• **ACTIVITY**
All lines of the records below that contain the word "trace" must be listed.

START MATERIAL PROVIDED

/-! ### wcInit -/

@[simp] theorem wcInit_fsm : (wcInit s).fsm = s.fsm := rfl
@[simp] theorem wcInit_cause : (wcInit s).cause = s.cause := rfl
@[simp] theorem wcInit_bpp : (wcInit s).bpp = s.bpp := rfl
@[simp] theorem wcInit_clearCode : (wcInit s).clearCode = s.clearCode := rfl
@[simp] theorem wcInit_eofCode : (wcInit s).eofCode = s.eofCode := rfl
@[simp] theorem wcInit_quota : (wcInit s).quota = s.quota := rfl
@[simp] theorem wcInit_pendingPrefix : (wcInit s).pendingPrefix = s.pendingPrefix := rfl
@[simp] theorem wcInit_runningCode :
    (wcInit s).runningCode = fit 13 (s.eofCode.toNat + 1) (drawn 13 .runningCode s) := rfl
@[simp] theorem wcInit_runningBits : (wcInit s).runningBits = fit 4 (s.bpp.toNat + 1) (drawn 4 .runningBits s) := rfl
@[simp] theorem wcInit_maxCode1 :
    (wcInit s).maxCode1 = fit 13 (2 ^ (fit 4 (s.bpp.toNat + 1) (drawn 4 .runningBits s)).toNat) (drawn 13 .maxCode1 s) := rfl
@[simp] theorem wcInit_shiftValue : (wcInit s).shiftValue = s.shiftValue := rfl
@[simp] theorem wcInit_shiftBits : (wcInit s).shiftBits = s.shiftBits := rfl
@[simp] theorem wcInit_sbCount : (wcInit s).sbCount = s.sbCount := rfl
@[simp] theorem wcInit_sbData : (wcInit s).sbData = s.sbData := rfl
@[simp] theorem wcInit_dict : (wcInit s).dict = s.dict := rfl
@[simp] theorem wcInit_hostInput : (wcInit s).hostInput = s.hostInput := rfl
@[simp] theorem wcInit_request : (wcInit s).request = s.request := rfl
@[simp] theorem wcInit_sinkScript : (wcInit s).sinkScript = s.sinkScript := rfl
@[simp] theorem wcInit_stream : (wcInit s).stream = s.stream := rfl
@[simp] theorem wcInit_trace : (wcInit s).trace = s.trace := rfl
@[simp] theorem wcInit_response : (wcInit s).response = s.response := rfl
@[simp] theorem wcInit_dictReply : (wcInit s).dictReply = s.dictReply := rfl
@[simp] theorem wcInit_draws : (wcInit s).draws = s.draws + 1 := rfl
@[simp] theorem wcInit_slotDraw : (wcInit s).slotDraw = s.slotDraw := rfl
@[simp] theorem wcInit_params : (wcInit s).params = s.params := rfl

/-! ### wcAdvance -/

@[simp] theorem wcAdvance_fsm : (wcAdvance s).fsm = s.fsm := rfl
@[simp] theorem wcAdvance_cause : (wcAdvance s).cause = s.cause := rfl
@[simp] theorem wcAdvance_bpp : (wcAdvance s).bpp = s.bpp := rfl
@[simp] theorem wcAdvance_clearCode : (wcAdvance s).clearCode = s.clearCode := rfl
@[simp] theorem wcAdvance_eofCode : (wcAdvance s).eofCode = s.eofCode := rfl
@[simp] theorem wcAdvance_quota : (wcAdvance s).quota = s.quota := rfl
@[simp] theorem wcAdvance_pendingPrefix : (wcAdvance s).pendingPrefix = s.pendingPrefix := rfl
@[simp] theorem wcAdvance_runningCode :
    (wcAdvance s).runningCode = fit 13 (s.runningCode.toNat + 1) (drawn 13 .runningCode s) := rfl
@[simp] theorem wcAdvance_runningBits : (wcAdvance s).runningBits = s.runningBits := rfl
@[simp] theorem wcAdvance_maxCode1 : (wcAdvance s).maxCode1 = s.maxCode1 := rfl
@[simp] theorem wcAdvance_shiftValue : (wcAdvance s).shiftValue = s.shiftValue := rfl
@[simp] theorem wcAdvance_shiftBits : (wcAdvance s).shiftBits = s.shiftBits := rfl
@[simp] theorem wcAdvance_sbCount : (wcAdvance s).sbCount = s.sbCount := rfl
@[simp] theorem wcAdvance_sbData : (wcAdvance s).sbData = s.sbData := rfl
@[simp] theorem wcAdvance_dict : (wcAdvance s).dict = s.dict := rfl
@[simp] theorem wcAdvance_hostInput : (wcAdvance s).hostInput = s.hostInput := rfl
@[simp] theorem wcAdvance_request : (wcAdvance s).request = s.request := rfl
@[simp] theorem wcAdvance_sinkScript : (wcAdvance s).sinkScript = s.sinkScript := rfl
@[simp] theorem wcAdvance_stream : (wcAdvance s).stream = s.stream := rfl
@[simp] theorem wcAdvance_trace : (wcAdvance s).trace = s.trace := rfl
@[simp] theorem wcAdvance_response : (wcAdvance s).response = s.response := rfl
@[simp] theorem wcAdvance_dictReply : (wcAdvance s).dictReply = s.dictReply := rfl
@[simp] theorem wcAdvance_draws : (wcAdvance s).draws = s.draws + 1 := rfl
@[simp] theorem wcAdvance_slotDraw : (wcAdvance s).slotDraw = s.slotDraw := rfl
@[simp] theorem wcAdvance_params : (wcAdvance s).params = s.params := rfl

END MATERIAL PROVIDED

• **REPLY**
@[simp] theorem wcInit_trace : (wcInit s).trace = s.trace := rfl
@[simp] theorem wcAdvance_trace : (wcAdvance s).trace = s.trace := rfl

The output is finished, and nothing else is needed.